• [Action item]:
Going line by line through the material below, tally those that contain the word "List" and give the count by itself.
*** Block opens ***
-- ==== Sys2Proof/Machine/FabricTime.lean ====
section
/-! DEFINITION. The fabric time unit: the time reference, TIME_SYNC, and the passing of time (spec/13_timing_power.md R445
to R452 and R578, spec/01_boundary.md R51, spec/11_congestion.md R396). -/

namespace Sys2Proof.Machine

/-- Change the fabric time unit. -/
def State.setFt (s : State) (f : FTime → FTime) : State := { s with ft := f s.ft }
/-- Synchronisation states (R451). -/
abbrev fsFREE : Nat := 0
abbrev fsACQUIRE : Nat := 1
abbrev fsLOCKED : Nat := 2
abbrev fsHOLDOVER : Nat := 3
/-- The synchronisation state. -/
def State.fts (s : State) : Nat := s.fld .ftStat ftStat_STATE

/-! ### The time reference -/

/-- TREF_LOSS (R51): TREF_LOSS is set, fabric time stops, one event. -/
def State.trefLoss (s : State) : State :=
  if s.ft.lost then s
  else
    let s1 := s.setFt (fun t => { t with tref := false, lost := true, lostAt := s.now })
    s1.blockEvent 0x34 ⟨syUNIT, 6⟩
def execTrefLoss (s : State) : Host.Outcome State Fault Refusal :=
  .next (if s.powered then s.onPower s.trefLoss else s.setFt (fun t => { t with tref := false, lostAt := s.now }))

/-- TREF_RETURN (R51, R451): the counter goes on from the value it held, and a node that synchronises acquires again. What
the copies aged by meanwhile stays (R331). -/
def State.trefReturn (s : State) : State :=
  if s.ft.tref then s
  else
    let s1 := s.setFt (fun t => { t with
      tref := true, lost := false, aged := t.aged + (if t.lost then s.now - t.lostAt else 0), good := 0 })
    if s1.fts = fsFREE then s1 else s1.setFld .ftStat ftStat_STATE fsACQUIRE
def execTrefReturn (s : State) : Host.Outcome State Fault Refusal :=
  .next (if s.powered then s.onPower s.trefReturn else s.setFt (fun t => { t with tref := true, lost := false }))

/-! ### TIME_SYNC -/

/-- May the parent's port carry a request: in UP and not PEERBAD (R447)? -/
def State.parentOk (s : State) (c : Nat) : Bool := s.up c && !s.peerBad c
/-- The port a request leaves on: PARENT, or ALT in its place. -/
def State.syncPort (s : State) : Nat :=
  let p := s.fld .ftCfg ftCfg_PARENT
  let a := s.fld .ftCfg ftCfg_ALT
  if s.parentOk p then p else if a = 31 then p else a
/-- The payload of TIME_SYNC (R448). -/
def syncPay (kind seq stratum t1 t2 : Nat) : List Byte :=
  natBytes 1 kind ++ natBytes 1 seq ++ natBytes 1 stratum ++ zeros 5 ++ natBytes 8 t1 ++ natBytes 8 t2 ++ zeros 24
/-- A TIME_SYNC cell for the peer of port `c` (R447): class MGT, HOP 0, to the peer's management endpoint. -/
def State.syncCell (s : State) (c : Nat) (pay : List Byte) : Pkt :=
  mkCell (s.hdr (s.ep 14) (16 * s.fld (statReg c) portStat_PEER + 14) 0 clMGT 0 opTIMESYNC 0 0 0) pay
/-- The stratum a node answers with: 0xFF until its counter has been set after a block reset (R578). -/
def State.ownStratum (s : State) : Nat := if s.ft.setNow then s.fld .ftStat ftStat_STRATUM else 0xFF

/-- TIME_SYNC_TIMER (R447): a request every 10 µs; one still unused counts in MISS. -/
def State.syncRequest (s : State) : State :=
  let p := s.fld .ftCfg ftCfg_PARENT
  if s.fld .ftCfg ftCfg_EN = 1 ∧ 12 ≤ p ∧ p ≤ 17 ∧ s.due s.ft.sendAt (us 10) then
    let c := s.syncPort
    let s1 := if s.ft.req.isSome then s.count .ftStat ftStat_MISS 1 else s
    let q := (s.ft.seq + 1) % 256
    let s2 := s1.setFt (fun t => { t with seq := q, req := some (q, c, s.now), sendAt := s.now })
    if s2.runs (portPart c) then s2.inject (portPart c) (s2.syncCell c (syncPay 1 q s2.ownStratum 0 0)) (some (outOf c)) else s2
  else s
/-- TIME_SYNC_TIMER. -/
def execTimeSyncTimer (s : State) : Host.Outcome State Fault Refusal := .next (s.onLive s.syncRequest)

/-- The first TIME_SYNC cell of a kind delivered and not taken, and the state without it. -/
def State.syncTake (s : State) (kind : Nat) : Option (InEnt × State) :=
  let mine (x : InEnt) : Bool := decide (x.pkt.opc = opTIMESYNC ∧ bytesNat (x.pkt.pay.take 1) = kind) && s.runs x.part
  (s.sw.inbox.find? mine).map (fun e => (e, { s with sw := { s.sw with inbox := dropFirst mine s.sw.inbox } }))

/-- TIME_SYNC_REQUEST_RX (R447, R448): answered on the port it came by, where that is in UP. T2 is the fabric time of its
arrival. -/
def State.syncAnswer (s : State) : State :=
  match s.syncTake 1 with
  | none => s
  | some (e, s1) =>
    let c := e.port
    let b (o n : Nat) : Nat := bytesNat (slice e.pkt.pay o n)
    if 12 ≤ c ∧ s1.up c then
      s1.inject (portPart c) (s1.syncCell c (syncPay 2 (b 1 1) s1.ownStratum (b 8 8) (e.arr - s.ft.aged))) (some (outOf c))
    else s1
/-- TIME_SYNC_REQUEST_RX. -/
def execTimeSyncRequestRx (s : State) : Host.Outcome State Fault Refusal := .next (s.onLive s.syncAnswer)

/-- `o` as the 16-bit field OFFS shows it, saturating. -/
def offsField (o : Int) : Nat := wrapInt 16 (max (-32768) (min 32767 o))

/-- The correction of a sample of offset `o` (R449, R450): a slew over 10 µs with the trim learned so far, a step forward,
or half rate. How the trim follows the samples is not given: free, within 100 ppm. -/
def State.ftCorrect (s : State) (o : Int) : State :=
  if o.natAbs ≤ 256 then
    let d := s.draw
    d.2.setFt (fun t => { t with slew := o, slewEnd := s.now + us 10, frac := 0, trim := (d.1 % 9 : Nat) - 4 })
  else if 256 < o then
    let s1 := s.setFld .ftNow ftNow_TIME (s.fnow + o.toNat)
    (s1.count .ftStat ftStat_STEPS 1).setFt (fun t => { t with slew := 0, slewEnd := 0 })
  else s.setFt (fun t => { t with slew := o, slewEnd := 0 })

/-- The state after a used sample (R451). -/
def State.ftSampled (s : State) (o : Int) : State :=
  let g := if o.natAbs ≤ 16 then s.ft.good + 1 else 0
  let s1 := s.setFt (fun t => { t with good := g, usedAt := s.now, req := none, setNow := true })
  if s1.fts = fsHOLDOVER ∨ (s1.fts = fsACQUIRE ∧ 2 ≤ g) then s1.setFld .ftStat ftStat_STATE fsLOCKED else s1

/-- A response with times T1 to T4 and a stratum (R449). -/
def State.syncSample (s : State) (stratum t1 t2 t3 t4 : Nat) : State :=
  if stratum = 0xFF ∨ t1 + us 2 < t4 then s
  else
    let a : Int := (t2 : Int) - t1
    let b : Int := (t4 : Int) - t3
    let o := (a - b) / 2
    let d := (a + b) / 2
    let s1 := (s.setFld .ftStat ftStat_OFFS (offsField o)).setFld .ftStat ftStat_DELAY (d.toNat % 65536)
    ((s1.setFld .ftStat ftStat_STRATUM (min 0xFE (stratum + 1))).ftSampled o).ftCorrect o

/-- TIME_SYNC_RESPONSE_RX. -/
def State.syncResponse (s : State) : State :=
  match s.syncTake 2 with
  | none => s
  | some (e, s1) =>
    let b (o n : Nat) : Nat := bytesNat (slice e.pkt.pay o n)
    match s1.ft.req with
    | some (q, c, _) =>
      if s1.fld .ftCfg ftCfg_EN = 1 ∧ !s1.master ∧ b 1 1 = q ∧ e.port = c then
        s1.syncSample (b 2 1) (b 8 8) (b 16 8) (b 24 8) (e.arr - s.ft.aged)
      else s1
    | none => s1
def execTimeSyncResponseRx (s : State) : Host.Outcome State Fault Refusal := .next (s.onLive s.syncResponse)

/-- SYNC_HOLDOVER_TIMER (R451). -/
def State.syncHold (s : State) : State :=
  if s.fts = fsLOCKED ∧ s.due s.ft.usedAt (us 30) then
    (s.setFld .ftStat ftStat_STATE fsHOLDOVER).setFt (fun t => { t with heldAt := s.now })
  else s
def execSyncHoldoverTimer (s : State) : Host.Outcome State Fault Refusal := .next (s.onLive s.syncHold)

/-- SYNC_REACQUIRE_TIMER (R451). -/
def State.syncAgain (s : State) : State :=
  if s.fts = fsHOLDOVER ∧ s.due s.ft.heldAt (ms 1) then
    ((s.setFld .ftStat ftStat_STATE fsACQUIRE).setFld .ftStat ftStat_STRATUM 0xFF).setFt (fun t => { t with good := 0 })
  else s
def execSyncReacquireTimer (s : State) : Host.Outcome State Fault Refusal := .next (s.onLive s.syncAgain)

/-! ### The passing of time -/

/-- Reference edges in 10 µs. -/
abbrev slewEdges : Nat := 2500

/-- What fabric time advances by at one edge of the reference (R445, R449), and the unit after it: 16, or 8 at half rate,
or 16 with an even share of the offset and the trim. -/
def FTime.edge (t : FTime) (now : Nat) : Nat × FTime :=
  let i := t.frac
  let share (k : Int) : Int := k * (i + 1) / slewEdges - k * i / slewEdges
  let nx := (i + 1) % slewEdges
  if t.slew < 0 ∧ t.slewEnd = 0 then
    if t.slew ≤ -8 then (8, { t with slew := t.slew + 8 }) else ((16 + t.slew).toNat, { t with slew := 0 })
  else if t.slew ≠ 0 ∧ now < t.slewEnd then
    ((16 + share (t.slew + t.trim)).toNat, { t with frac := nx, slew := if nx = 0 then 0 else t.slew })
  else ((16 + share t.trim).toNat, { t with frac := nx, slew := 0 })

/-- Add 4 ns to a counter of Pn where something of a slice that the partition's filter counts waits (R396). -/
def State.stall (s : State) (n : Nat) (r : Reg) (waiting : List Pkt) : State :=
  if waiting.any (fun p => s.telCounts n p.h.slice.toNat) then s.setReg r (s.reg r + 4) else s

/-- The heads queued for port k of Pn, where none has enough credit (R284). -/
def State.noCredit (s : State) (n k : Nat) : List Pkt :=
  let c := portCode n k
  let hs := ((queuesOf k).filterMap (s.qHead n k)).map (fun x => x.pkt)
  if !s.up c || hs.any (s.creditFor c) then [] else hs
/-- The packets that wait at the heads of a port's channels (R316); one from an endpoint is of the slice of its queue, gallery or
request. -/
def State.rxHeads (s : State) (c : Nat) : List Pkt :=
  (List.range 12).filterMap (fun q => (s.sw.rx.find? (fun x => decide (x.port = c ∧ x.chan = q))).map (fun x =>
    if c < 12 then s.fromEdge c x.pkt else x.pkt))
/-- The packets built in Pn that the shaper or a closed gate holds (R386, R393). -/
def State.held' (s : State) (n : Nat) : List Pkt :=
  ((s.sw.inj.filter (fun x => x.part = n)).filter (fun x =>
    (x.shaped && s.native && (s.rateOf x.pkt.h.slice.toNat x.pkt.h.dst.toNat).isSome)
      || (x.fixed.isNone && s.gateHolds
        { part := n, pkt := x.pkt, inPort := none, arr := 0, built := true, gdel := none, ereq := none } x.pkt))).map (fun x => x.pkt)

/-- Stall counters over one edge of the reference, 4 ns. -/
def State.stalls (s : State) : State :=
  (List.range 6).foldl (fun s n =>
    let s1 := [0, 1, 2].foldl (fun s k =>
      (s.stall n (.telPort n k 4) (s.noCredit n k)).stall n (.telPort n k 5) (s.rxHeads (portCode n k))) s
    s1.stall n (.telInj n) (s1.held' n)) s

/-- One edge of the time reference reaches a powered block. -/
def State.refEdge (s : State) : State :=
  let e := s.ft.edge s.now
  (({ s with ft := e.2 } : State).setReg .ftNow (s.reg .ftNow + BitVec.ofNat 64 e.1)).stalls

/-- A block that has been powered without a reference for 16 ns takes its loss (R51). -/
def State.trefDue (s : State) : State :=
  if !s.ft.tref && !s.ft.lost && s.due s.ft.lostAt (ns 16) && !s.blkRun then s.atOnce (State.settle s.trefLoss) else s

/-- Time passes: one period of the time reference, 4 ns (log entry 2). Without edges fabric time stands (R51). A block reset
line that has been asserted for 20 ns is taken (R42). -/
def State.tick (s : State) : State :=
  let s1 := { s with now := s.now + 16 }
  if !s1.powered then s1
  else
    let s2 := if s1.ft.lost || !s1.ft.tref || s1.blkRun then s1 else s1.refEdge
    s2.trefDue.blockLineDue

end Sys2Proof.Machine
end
*** Block closes ***
• [Result of the exercise]:
8